### [TASK INSTRUCTIONS]
Using the records below, filter out every line that lacks "unfold" and copy the rest.

------ RECORDS FOR THE EXERCISE ------

-- ==== Sys2Proof/Laws/Quiet.lean ====
section
/-! SUPPORT. What the running command does between its transactions touches no port, no clock, no configuration, and
not the state machine of the acknowledge. -/

namespace Sys2Proof.Machine

/-- From `s` to `t` no call is made, no answer is taken, and `fsm`, `t0` and the configuration stay as they were. -/
structure Quiet (s t : State) : Prop where
  fsm : t.fsm = s.fsm
  t0 : t.t0 = s.t0
  cfg : t.cfg = s.cfg
  trace : t.trace = s.trace
  fsmLog : t.fsmLog = s.fsmLog
  tapIn : t.tapIn = s.tapIn
  clkIn : t.clkIn = s.clkIn
  hostIn : t.hostIn = s.hostIn

variable {s t u : State}

theorem Quiet.refl (s : State) : Quiet s s := ⟨rfl, rfl, rfl, rfl, rfl, rfl, rfl, rfl⟩

theorem Quiet.trans (h : Quiet s t) (k : Quiet t u) : Quiet s u :=
  ⟨k.fsm.trans h.fsm, k.t0.trans h.t0, k.cfg.trans h.cfg, k.trace.trans h.trace, k.fsmLog.trans h.fsmLog,
    k.tapIn.trans h.tapIn, k.clkIn.trans h.clkIn, k.hostIn.trans h.hostIn⟩

theorem finish_quiet (r : Status) (s : State) : Quiet s (finish r s) := by
  constructor <;> simp

theorem beginAccess_quiet (rnw : Bool) (addr : BitVec 9) (wval : Word) (k : Cont) (s : State) :
    Quiet s (beginAccess rnw addr wval k s) := ⟨rfl, rfl, rfl, rfl, rfl, rfl, rfl, rfl⟩

theorem setRspValue_quiet (v : Word) (s : State) : Quiet s (setRspValue v s) := ⟨rfl, rfl, rfl, rfl, rfl, rfl, rfl, rfl⟩

theorem setRspCount_quiet (v : Word) (s : State) : Quiet s (setRspCount v s) := ⟨rfl, rfl, rfl, rfl, rfl, rfl, rfl, rfl⟩

theorem setTarCache_quiet (i : Byte) (c : Option Word) (s : State) : Quiet s (setTarCache i c s) :=
  ⟨rfl, rfl, rfl, rfl, rfl, rfl, rfl, rfl⟩

theorem setCswCache_quiet (i : Byte) (c : Option Word) (s : State) : Quiet s (setCswCache i c s) :=
  ⟨rfl, rfl, rfl, rfl, rfl, rfl, rfl, rfl⟩

theorem scanFound_quiet (i n : Nat) (idr : Word) (s : State) : Quiet s (scanFound i n idr s) :=
  ⟨rfl, rfl, rfl, rfl, rfl, rfl, rfl, rfl⟩

theorem clearFault_quiet (s : State) : Quiet s (clearFault s) := ⟨rfl, rfl, rfl, rfl, rfl, rfl, rfl, rfl⟩

theorem ensureSelect_quiet {i : Byte} {bank : BitVec 4} {hit : State → State} {k : Cont} (h : Quiet s (hit s)) :
    Quiet s (ensureSelect i bank hit k s) := by
  unfold ensureSelect
  split
  · exact h
  · exact beginAccess_quiet _ _ _ _ _

theorem apIssue_quiet (u : ApUse) (s : State) : Quiet s (apIssue u s) := by
  cases u <;> exact beginAccess_quiet _ _ _ _ _

theorem apAccess_quiet (u : ApUse) (s : State) : Quiet s (apAccess u s) :=
  ensureSelect_quiet (apIssue_quiet u s)

theorem scanDone_quiet (n : Nat) (s : State) : Quiet s (scanDone n s) :=
  (setRspCount_quiet _ s).trans (finish_quiet _ _)

theorem scanCandidate_quiet (i n : Nat) (s : State) : Quiet s (scanCandidate i n s) := by
  unfold scanCandidate
  split
  · exact scanDone_quiet n s
  · split
    · exact scanDone_quiet n s
    · exact apAccess_quiet _ s

theorem scanNext_quiet (i n : Nat) (idr : Word) (s : State) : Quiet s (scanNext i n idr s) := by
  unfold scanNext
  split
  · exact (scanFound_quiet i n idr s).trans (scanCandidate_quiet _ _ _)
  · split
    · exact scanDone_quiet n s
    · exact scanCandidate_quiet _ _ s

theorem apCacheEffects_quiet (i reg : Byte) (w : Bool) (v : Word) (o : AccessOutcome) (s : State) :
    Quiet s (apCacheEffects i reg w v o s) := by
  unfold apCacheEffects
  repeat' split
  all_goals exact ⟨rfl, rfl, rfl, rfl, rfl, rfl, rfl, rfl⟩

theorem apDone_quiet (u : ApUse) (v : Word) (o : AccessOutcome) (s : State) : Quiet s (apDone u v o s) := by
  cases u with
  | read =>
    exact ((apCacheEffects_quiet _ _ _ _ _ s).trans (setRspValue_quiet v _)).trans (finish_quiet .ok _)
  | write => exact (apCacheEffects_quiet _ _ _ _ _ s).trans (finish_quiet .ok _)
  | scan i n => exact scanNext_quiet i n v s

theorem apResume_quiet (u : ApUse) (p : ApPos) (v : Word) (o : AccessOutcome) (s : State) :
    Quiet s (apResume u p v o s) := by
  cases p with
  | select =>
    have h : Quiet s (selectWritten (u.select s) (bankOf (u.reg s)) o s) := ⟨rfl, rfl, rfl, rfl, rfl, rfl, rfl, rfl⟩
    simp only [apResume]
    split
    · exact h.trans (apIssue_quiet u _)
    · exact h.trans (apDone_quiet u _ _ _)
  | first =>
    simp only [apResume]
    split
    · exact beginAccess_quiet _ _ _ _ _
    · exact apDone_quiet _ _ _ _
  | last => exact apDone_quiet _ _ _ _

theorem memFault_quiet (rd : Bool) (s : State) : Quiet s (memFault rd s) := ⟨rfl, rfl, rfl, rfl, rfl, rfl, rfl, rfl⟩

theorem memReadNext_quiet (k : Nat) (s : State) : Quiet s (memReadNext k s) := by
  unfold memReadNext
  split <;> exact beginAccess_quiet _ _ _ _ _

theorem memWriteNext_quiet (k : Nat) (s : State) : Quiet s (memWriteNext k s) := beginAccess_quiet _ _ _ _ _

theorem memData_quiet (rd : Bool) (k : Nat) (s : State) : Quiet s (memData rd k s) := by
  unfold memData
  split
  · exact beginAccess_quiet _ _ _ _ _
  · exact memWriteNext_quiet k s

theorem memChunk_quiet (rd : Bool) (s : State) : Quiet s (memChunk rd s) := by
  unfold memChunk
  split
  · dsimp only
    split
    · exact memData_quiet rd _ s
    · exact beginAccess_quiet _ _ _ _ _
  · exact (setRspCount_quiet _ s).trans (finish_quiet _ _)

theorem memCsw_quiet (rd : Bool) (s : State) : Quiet s (memCsw rd s) := by
  unfold memCsw
  split
  · exact memChunk_quiet rd s
  · exact beginAccess_quiet _ _ _ _ _

theorem memBegin_quiet (rd : Bool) (s : State) : Quiet s (memBegin rd s) := ensureSelect_quiet (memCsw_quiet rd s)

theorem memUnitDone_quiet (rd : Bool) (k : Nat) (s : State) : Quiet s (memUnitDone rd k s) := by
  unfold memUnitDone
  split
  · exact (setTarCache_quiet _ _ s).trans (memChunk_quiet rd _)
  · split
    · exact memReadNext_quiet k s
    · exact memWriteNext_quiet k s

theorem memResume_quiet (rd : Bool) (p : MemPos) (v : Word) (o : AccessOutcome) (s : State) :
    Quiet s (memResume rd p v o s) := by
  cases p with
  | select =>
    have h : Quiet s (selectWritten s.port.argAp 0 o s) := ⟨rfl, rfl, rfl, rfl, rfl, rfl, rfl, rfl⟩
    simp only [memResume]
    split
    · exact h.trans (memCsw_quiet rd _)
    · exact h.trans (memFault_quiet rd _)
  | csw =>
    simp only [memResume]
    split
    · exact (setCswCache_quiet _ _ s).trans (memChunk_quiet rd _)
    · exact memFault_quiet rd _
  | tar k =>
    simp only [memResume]
    split
    · exact (setTarCache_quiet _ _ s).trans (memData_quiet rd k _)
    · exact memFault_quiet rd _
  | prime k =>
    simp only [memResume]
    split
    · exact memReadNext_quiet k s
    · exact memFault_quiet rd _
  | unit k =>
    simp only [memResume]
    split
    · refine Quiet.trans ?_ (memUnitDone_quiet rd (k - 1) _)
      cases rd <;> exact ⟨rfl, rfl, rfl, rfl, rfl, rfl, rfl, rfl⟩
    · exact memFault_quiet rd _
  | abort => exact (setRspCount_quiet _ s).trans (finish_quiet _ _)

/-- What follows a transaction makes no call and takes no answer. -/
theorem resume_quiet (v : Word) (o : AccessOutcome) (s : State) : Quiet s (resume v o s) := by
  unfold resume
  split
  · exact ⟨rfl, rfl, rfl, rfl, rfl, rfl, rfl, rfl⟩
  · exact ⟨rfl, rfl, rfl, rfl, rfl, rfl, rfl, rfl⟩
  · exact (setRspValue_quiet v s).trans (finish_quiet _ _)
  · split
    · exact beginAccess_quiet _ _ _ _ _
    · exact (setRspValue_quiet 0 s).trans (finish_quiet _ _)
  · exact (setRspValue_quiet v s).trans (finish_quiet _ _)
  · exact finish_quiet _ _
  · exact finish_quiet _ _
  · exact beginAccess_quiet _ _ _ _ _
  · exact ((clearFault_quiet s).trans (setRspValue_quiet _ _)).trans (finish_quiet _ _)
  · exact apResume_quiet _ _ _ _ _
  · exact memResume_quiet _ _ _ _ _

end Sys2Proof.Machine
end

------

### [REPLY TO THE EXERCISE]
  unfold ensureSelect
  unfold scanCandidate
  unfold scanNext
  unfold apCacheEffects
  unfold memReadNext
  unfold memData
  unfold memChunk
  unfold memCsw
  unfold memUnitDone
  unfold resume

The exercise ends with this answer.